Dave Oakes previews Saturday's British lightweight title clash between Anthony Crolla and Derry Mathews (undercard details after the jump).
In October 2006 a young Derry Mathews produced the best performance of his fledgling career by beating hometown favourite Stephen Foster Jnr at the MEN Arena. There was a buzz amongst ringsiders following the performance – most had picked Foster, the few who picked Mathews had felt it would be close, no-one expected Mathews to win as clearly as he did.
Making his debut way down the undercard that night was Anthony Crolla, boxing his way to a four round points victory in a fight that was overshadowed by the big names on the bill (Calzaghe, Maccarinelli and the then hot prospects Kell Brook and Nathan Cleverly). Only the utterly devoted boxing fans in the arena took any notice of Crolla, knowing he was an ABA champion with a burgeoning reputation around the north-west.
Five and a half years later the pair meet at Oldham Sports Centre with Crolla very much the favourite to win. If you’d said to the spectators that night at the M.E.N that Mathews would fail to win a major domestic title in his career, most would’ve laughed at you. That’s exactly what’s happened though and time is running out for the affable Scouser to change it. Saturday night may be his last chance.
Mathews built on the Foster victory with good wins over John Simpson and Matthew Marsh before his career disintegrated with four stoppage defeats in five fights. He briefly retired before coming back less than a year later to try and rebuild his once promising career. After a few fights he entered the Prizefighter tournament, and whilst he was overwhelmed in two rounds by Gary Buckland in the final, two good performances prior to that had shown there was still something left in the tank for Mathews to build upon.
Things had been going well for Mathews up until his two most recent fights. A horrendous looking broken nose caused by an accidental headbutt brought his challenge for the European title to an abrupt end – the fight against Gavin Rees being declared a technical draw. Mathews had done okay in the three completed rounds but there was a feeling Rees was starting to control things little by little as the fight progressed.
His last fight was far more damaging; he took a shellacking against Emiliano Marsili, getting stopped in the seventh round. Mathews never looked at ease against Italian southpaw and was methodically beaten up, getting dropped in the process. There were one or two signs that night that Mathews may be on the slide – he’s only 28 but he’s had a career full of hard fights. Mathews has said in the build-up to this fight that he feels fresh but he also honestly admits that he knows his career is at risk if he loses.
The five and a half years have been more successful for Crolla, who is still on the rise after overcoming a couple of defeats early in his career. He’s been very active since his points loss to Gary Sykes three years ago and has shown improvement in nearly every one of those fights. This will be the second defence of the British lightweight title he won against John Watson last year, having beaten Willie Limond on points in his first defence.
During the last 12 months Crolla has seen a big fight with Erik Morales fall through - an opportunity one feels he would’ve taken. He hasn’t seemed too downhearted about missing out on the chance to make a name for himself worldwide though – testament to his laidback nature and quiet determination to succeed no matter what.

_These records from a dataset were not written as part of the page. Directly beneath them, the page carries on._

/-- STASH_FILL_RETURN: a line that waits for it is filled (R171): bytes that are not dirty, with a lease; from a copy that the acquire
stamps of those who wait for it allow (R195). -/
def execStashFillReturn (block map line : Nat) (s : State) : Result :=
  .next (match s.block? block, s.stashMap block map with
    | some k, some m =>
      let x := m.lineAt (m.window + 64 * line)
      let va := m.base + 64 * line
      let wanted := s.reqs.filter fun r => match r.place with
        | .stash b q off _ => b == block && q == map && (off - m.window) / 64 == line
        | _ => false
      let stamp := latest (wanted.filterMap s.stampOf)
      match (s.task? k.task).bind fun t => translate t.xlat va with
      | none => s
      | some pa =>
        if s.stashUsable k.core pa stamp x || wanted.isEmpty || s.writingBack block map line || s.lineHeld (pa / 64) (0, 64) false then s
        else
          let g := s.grant k.core (pa / 64) stamp 0
          (g.1.spadWrite block (m.window + 64 * line) g.2.data).modStash block map line fun y =>
            { y with state := .clean, wts := g.2.wts, rts := g.2.rts, grant := g.2.grant, bytes := [], bundles := [] }
    | _, _ => s)

/-- STASH_LINE_RECALL: an engine or the home recalls a line (R172): a dirty one is written back, and it is untouched. -/
def execStashLineRecall (block map line : Nat) (s : State) : Result :=
  .next (match s.block? block, s.stashMap block map with
    | some k, some m =>
      match (m.lineAt (m.window + 64 * line)).state with
      | .dirty =>
        let s := s.writeBack k fun m' x => m'.id == map && x.idx == line
        s.modStash block map line fun y => { y with state := .untouched, bytes := [], bundles := [] }
      | .clean => s.modStash block map line fun y => { y with state := .untouched }
      | _ => s
    | _, _ => s)

end Sys2Proof.Machine
end

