/-- A dense command's result (R289). -/
def State.denseResult (s : State) (b : Bundle) (t : Tile) : State :=
  let f := tileFormat t.words
  let a := s.tileCodes b t false
  let c := a.1.tileCodes b t true
  c.1.multiply t (operand a.2 (fmtTA f)) (operand c.2 (fmtTB f))

end Sys2Proof.Machine
end

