-- ==== Sys2Proof/Machine/Part.lean ====
section
/-! DEFINITION. The Parting engine (R292 to R296), and how an engine command writes global memory: it registers its destination
lines and writes each once (R200), for PART and for the COPY packet (R402). -/

namespace Sys2Proof.Machine

/-! Fields of the parameter block (R292). -/

def partSlot (ws : List Word) : Nat := bits (ws.getD 0 0).toNat 3 0
def partType (ws : List Word) : Nat := bits (ws.getD 0 0).toNat 11 8
def partSpace (ws : List Word) : Nat := bits (ws.getD 0 0).toNat 14 13
def partRnd (ws : List Word) : Bool := bit (ws.getD 0 0).toNat 15
def partAct (ws : List Word) : Nat := bits (ws.getD 0 0).toNat 18 16
def partScales (ws : List Word) : Bool := bit (ws.getD 0 0).toNat 19
def partBiases (ws : List Word) : Bool := bit (ws.getD 0 0).toNat 20
def partPitch (ws : List Word) : Nat := bits (ws.getD 1 0).toNat 15 0
def partRes (ws : List Word) : Nat := bits (ws.getD 1 0).toNat 31 16 * 256
def partPair (ws : List Word) (i : Nat) : DWord := ws.getD (i + 1) 0 ++ ws.getD i 0

/-- Saturation, for the types it concerns (R292). -/
def partSat (ws : List Word) : Bool :=
  bit (ws.getD 0 0).toNat 21 && (partType ws == 8 || partType ws == 9 || partType ws == 13)

/-- Whether a slot's accumulator, a destination type and a rounding go together (R293). -/
def partCombines (acc dtype : Nat) (rnd : Bool) : Bool :=
  if acc = 11 then (dtype == 11 || dtype == 10) && !rnd
  else if dtype = 10 ∨ dtype = 4 then !rnd
  else dtype == 8 || dtype == 9 || dtype == 12 || dtype == 13 || dtype == 14 || dtype == 0 || dtype == 1 || dtype == 7 || dtype == 15

/-- Bytes of a destination row of n elements. -/
def partRow (ws : List Word) (n : Nat) : Nat := n * typeBits (partType ws) / 8

/-- Bytes of a scale or bias value: f64 for an f64 slot. -/
def vecBytes (acc : Nat) : Nat := if acc = 11 then 8 else 4

/-- The slot a PART names on its core: the slot number, or the tail (R282, R292). -/
def Core.partSlot (c : Core) (ws : List Word) : Option Nat :=
  if Sys2Proof.Machine.partSlot ws = 15 then c.tail else some (Sys2Proof.Machine.partSlot ws)

/-- The shape of the share a PART reads: none where its slot is free or names none. -/
def State.partShape (s : State) (b : Bundle) (ws : List Word) : Option (Nat × Nat × Nat × Nat) :=
  let c := s.core b.core
  if c.ringHolder == b.owner.block? then (c.partSlot ws).bind fun i => (c.slots.getD i none).map fun x => (i, x.1, x.2.1, x.2.2.1)
  else none

/-- The first parameter word that makes a PART illegal, as far as its words can be read (R292, R293). -/
def partBadWord (spad : Nat) (ws : List Word) (known : Nat → Bool) (sh : Option (Nat × Nat × Nat × Nat)) : Option Nat :=
  let w := (ws.getD 0 0).toNat
  let shape := if known 0 then sh else none
  let bad0 := known 0 && (w / 2 ^ 22 ≠ 0 || bit w 12 || bits w 7 4 ≠ 0 || decide (4 ≤ partAct ws) || partSpace ws == 3 || match sh with
    | none => true
    | some (_, _, _, acc) => !(partCombines acc (partType ws) (partRnd ws)))
  let bad1 := known 1 && (partPitch ws % 16 ≠ 0 || decide (393216 ≤ partRes ws) || match shape with
    | none => false
    | some (_, rows, n, _) => decide (partPitch ws < partRow ws n) || (partRnd ws && decide (spad < partRes ws + rows * n * 4)))
  let vec (i : Nat) (asked : Bool) : Bool := known i && match shape with
    | none => false
    | some (_, _, _, acc) => asked && decide ((partPair ws i).toNat % vecBytes acc ≠ 0)
  (([(0, bad0), (1, bad1), (2, known 2 && (partPair ws 2).toNat % 16 ≠ 0), (4, vec 4 (partScales ws)), (6, vec 6 (partBiases ws))].find?
    (·.2)).map (·.1))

Mathews has the edge in power and is somewhat underrated as a boxer – he can look very good when he’s in full flow. Unfortunately for him the good patches rarely seem to last for the duration of a fight, if he doesn’t find his rhythm or cause significant damage early, he tends to lose confidence and struggles as the fight wears on. He’s not got the sturdiest of chins either and can be hurt to the body – as seen in his fights against Buckland and Marsili.
Crolla might not be a big puncher but he hits crisply and accurately enough to discourage opponents. He puts his combinations together beautifully and can be relentless when he starts finding the target – he’s adept at reading an opponent and making small adjustments to punish their mistakes and weaknesses. If he finds Mathews easy to hit, which one feels he will, he could replicate the beating Marsili dished out.
Both are good body punchers, Mathews’ left hook downstairs being particularly impressive, but one feels Crolla will box intelligently enough to avoid taking too many clean shots and will make Matthews pay every time he leaves his defences open – something which he often does when trying to land his own shots.
Matthews is as game as they come and he’ll make the fight entertaining, history suggests he may come a cropper in doing so though. Unless Matthews lands something big early, it’s hard to envisaging him outboxing the quicker, fresher Crolla over twelve rounds. Crolla, who’s usually patient early on, should be able to pick Mathews apart increasingly as the fight progresses, forcing a mid-to-late rounds stoppage.
The pick of the undercard, and possibly the fight of the night, sees unbeaten Matty Askin take on Jon-Lewis Dickinson for the English cruiserweight title. Askin carries serious power – especially in his right hand, but he’s untested and Dickinson is a good fighter with more experience.
The fight should show us how good Askin is and may answer one or two questions that haven’t been asked before. It’s got all the makings of an intriguing fight. Providing Askin’s chin is solid and his stamina holds up, he should come through a tough test to win on points.